> **Your assignment**
Taking the listing below, restate word for word each line from the line with "decodeTableWord 72 0x4FFFF490FDAA22182" to the line with "decode ⟨0b000#3, src⟩", ends included, and stop there.

Material shown START

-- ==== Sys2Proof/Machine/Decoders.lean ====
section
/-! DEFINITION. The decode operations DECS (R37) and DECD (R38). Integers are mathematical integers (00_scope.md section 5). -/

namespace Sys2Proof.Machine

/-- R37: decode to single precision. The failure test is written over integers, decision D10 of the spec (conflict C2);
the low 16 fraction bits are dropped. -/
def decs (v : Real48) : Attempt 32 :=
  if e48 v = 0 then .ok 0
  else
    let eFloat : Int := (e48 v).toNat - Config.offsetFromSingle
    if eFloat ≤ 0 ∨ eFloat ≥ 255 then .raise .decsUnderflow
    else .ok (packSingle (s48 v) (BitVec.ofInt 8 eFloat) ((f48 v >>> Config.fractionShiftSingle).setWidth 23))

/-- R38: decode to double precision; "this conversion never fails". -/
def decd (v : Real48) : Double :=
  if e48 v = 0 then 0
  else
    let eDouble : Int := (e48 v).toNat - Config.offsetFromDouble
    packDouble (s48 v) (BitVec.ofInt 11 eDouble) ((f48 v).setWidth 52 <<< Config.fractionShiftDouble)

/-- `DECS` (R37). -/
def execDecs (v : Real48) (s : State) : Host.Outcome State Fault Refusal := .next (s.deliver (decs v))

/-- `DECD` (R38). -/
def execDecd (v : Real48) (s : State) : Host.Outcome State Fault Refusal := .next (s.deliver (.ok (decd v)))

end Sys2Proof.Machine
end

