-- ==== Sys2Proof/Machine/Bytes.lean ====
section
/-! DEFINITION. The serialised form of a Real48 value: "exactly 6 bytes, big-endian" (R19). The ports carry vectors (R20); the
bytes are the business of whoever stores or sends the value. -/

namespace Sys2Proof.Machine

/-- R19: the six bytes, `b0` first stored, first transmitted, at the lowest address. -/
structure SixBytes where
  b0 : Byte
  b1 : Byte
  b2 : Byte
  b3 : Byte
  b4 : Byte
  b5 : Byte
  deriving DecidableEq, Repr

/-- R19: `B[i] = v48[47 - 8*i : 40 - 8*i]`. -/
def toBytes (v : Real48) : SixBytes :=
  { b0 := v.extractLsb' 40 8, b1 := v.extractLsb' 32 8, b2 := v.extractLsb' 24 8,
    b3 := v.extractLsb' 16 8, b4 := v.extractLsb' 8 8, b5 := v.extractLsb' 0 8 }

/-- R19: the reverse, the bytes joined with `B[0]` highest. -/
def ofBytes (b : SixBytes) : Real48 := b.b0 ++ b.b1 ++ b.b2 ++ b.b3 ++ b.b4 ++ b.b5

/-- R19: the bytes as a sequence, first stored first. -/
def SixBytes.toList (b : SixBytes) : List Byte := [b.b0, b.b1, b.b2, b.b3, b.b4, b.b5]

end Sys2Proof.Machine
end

Material shown END
Material shown START

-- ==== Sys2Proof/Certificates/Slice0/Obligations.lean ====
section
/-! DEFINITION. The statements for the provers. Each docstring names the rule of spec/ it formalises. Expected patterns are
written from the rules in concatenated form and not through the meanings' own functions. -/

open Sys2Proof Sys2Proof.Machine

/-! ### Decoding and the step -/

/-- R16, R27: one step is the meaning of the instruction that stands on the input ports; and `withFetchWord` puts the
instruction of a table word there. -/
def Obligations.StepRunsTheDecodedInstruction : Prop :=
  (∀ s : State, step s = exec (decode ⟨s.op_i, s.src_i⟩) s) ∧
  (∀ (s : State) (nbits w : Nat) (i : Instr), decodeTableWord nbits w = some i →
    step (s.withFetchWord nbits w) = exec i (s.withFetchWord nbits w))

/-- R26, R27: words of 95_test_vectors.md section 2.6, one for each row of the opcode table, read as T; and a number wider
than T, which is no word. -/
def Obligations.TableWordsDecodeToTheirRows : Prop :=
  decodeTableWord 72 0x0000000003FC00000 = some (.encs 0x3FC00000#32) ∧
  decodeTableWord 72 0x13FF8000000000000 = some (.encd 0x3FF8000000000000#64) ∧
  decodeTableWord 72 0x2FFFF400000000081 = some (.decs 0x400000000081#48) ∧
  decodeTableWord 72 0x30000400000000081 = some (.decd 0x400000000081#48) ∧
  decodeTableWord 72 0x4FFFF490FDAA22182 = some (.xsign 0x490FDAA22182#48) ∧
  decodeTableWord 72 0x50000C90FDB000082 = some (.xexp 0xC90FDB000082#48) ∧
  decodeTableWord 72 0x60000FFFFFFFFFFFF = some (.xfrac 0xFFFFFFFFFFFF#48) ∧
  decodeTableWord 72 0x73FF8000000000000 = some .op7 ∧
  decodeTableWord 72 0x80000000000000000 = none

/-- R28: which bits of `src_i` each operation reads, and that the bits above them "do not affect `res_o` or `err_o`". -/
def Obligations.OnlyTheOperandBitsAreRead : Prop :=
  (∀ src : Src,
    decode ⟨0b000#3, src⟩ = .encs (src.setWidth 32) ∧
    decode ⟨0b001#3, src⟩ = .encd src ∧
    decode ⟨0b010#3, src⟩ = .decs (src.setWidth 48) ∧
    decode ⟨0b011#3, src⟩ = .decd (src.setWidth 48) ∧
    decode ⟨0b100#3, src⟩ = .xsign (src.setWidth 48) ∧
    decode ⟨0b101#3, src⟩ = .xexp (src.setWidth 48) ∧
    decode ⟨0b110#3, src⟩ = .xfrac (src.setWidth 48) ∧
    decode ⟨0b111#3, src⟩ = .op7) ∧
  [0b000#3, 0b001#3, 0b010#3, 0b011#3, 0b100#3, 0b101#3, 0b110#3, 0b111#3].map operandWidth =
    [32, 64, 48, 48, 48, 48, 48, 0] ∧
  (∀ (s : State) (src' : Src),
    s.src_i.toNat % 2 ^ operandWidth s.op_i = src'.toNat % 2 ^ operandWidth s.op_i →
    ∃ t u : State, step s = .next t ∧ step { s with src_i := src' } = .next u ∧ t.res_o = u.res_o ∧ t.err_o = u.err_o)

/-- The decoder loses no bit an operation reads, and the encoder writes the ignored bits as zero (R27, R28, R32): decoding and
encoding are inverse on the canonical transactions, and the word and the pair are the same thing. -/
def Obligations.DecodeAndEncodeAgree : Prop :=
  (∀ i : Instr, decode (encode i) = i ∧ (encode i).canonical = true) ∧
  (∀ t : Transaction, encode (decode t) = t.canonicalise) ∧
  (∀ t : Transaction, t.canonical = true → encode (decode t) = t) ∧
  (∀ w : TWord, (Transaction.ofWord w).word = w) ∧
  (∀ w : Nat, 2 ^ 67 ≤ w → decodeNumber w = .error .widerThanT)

Material shown END

> **Answer to this exercise**
  decodeTableWord 72 0x4FFFF490FDAA22182 = some (.xsign 0x490FDAA22182#48) ∧
  decodeTableWord 72 0x50000C90FDB000082 = some (.xexp 0xC90FDB000082#48) ∧
  decodeTableWord 72 0x60000FFFFFFFFFFFF = some (.xfrac 0xFFFFFFFFFFFF#48) ∧
  decodeTableWord 72 0x73FF8000000000000 = some .op7 ∧
  decodeTableWord 72 0x80000000000000000 = none

/-- R28: which bits of `src_i` each operation reads, and that the bits above them "do not affect `res_o` or `err_o`". -/
def Obligations.OnlyTheOperandBitsAreRead : Prop :=
  (∀ src : Src,
    decode ⟨0b000#3, src⟩ = .encs (src.setWidth 32) ∧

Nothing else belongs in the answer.